Contact Analysis

Very rarely is analysis of contact between two surfaces in finite element modeling an easy process. Due to the inherent difficulty in modeling this problem analytically, finite element approximations are also appropriately complex and rather arduous to model accurately. Analytical models have been developed for special ideal cases—

contact between two spheres, two parallel cylinders, cylinders on a flat plate, gear teeth, and some bearing applications such as roller bearings. Contact analysis in finite element modeling typically requires a much greater computational resource, and has many assumptions that go into generating a correct solution. These problems are also prone to convergence problems, often converging very slowly or not at all. Many modern upgrades in finite element software have eliminated various problems through advanced solving techniques and options that assist the calculations to allow for easier convergence.

Both AP1 and AP3 involve the use of contact elements to solve for the stresses due to the shrink fitting process. Additionally, the contact problem in AP3 requires an addition to the previous work done in AP1 in that contact between components does not occur initially. As per the second step of AP3, as the girder cools to steady state temperature, interference stress develops in the HG assembly slowly due to the contraction of the girder around the hub. Therefore, no contact between components exists initially. This differs from the contact analysis performed in AP1 where the entire TH assembly was dipped into liquid nitrogen. Interference between these components had already been made in the previous step, and so modeling the contact problem was solved with respect to this condition.

Solving contact problems in ANSYS requires the use of contact and target elements. These elements are specifically designed to model contact between components due to an applied load of some kind—change in temperature, force, stress, etc. Many different types of contact can be modeled in ANSYS—node, node-to-line, node-to-surface, and surface-to-surface contact. The specific behavior of the

“contact pair” created between the contact and target elements can also be specified—

rigid-to-flexible and flexible-to-flexible boundary conditions. The contact between the TH assembly and the HG assembly occurs over a relatively large area with respect to the element sizes used and so surface-to-surface contact analysis was performed. These components were also expected to undergo deformation, so flexible-to-flexible contact was chosen as the appropriate boundary condition.

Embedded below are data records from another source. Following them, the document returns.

theorem State.portStill_kept {κ : Fixed} {s : State} (p : Nat) (hk : Kept κ s) :
    Kept κ (State.portStill s p) := by
  unfold State.portStill
  repeat' (first
      | with_reducible assumption | with_reducible apply State.setReg_kept | with_reducible apply State.linkStop_kept
      | with_reducible apply State.setPortState_kept | with_reducible apply State.unroute_kept
      | with_reducible apply State.portClear_kept | with_reducible apply Kept.ite
      | (extract_lets +onlyGivenNames x
         first
         | (refine Kept.cut (k := κ) (s := x) ?_ ?_; subst x; rotate_left; intro hx; clear_value x; revert x; intro _ _)
         | (clear_value x; revert x; intro _))
      | dsimp -zeta only | split)

theorem State.stillEntry_kept {κ : Fixed} {s : State} (hk : Kept κ s) :
    Kept κ (State.stillEntry s) := by
  unfold State.stillEntry
  repeat' (first
      | with_reducible assumption | with_reducible apply State.setReg_kept | with_reducible apply State.msgRun_kept
      | with_reducible apply State.announce_kept | with_reducible apply State.portStill_kept | with_reducible apply Kept.ite
      | with_reducible apply Kept.foldl | with_reducible apply Kept.foldl_fst | with_reducible apply Kept.foldl_snd | (intro _ _ _)
      | (intro _ _) | (intro _)
      | (extract_lets +onlyGivenNames x
         first
         | (refine Kept.cut (k := κ) (s := x) ?_ ?_; subst x; rotate_left; intro hx; clear_value x; revert x; intro _ _)
         | (clear_value x; revert x; intro _))
      | dsimp -zeta only | split)

theorem State.causeEngine_kept {κ : Fixed} {s : State} (cause : Nat) (hk : Kept κ s) :
    Kept κ (State.causeEngine s cause) := by
  unfold State.causeEngine
  repeat' (first
      | with_reducible assumption | with_reducible apply State.setReg_kept | with_reducible apply Kept.ite
      | (extract_lets +onlyGivenNames x
         first
         | (refine Kept.cut (k := κ) (s := x) ?_ ?_; subst x; rotate_left; intro hx; clear_value x; revert x; intro _ _)
         | (clear_value x; revert x; intro _))
      | dsimp -zeta only | split | simp -zeta only [Kept.mk_iff])

theorem State.compInt_kept {κ : Fixed} {s : State} (i : Nat) (hk : Kept κ s) :
    Kept κ (State.compInt s i) := by
  unfold State.compInt
  repeat' (first
      | with_reducible assumption | with_reducible apply State.sendSig_kept | with_reducible apply Kept.ite
      | (extract_lets +onlyGivenNames x
         first
         | (refine Kept.cut (k := κ) (s := x) ?_ ?_; subst x; rotate_left; intro hx; clear_value x; revert x; intro _ _)
         | (clear_value x; revert x; intro _))
      | dsimp -zeta only | split)

theorem State.pllsOn_kept {κ : Fixed} {s : State} (hk : Kept κ s) :
    Kept κ (State.pllsOn s) := by
  unfold State.pllsOn
  repeat' (first
      | with_reducible assumption | with_reducible apply State.faultLive_kept | with_reducible apply State.startClock_kept
      | with_reducible apply Kept.ite | with_reducible apply Kept.foldl | with_reducible apply Kept.foldl_fst
      | with_reducible apply Kept.foldl_snd | (intro _ _ _) | (intro _ _) | (intro _) | dsimp -zeta only | split)

theorem State.engineUp_kept {κ : Fixed} {s : State} (hk : Kept κ s) :
    Kept κ (State.engineUp s) := by
  unfold State.engineUp
  repeat' (first
      | with_reducible assumption | with_reducible apply State.setReg_kept | with_reducible apply State.causeWake_kept
      | with_reducible apply State.rxsEnter_kept | with_reducible apply State.wakeDone_kept | with_reducible apply State.announce_kept
      | with_reducible apply State.compInt_kept | with_reducible apply State.pllsOn_kept | with_reducible apply Kept.ite
      | with_reducible apply Kept.foldl | with_reducible apply Kept.foldl_fst | with_reducible apply Kept.foldl_snd | (intro _ _ _)
      | (intro _ _) | (intro _)
      | (extract_lets +onlyGivenNames x
         first
         | (refine Kept.cut (k := κ) (s := x) ?_ ?_; subst x; rotate_left; intro hx; clear_value x; revert x; intro _ _)
         | (clear_value x; revert x; intro _))
      | dsimp -zeta only | split | simp -zeta only [Kept.mk_iff])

From the onset of any contact problem, it is necessary to establish which surface will be the contact and target surfaces respectively. Many guides are available to help

distinguish these surfaces such as the ANSYS Structural Analysis Guide, Release 10.0 which states that “If one surface is markedly larger than the other surface, such as in the instance where one surface surrounds the other surface, the larger surface should be the target surface.” [21] Table 2 below shows the list of contact and target elements used in this thesis as well as surfaces that each of these elements were assigned to. Note that only the first stage of AP2 is studied—when the hub is immersed in liquid nitrogen. As such, no contact elements were required for AP2.

Each “contact pair” that is generated between a contact element and its associated target element shares a set of real constants which describe various aspects of the behavior of the elements at the contact region. It is important to note that each contact pair will share one set of real constants which apply to both elements.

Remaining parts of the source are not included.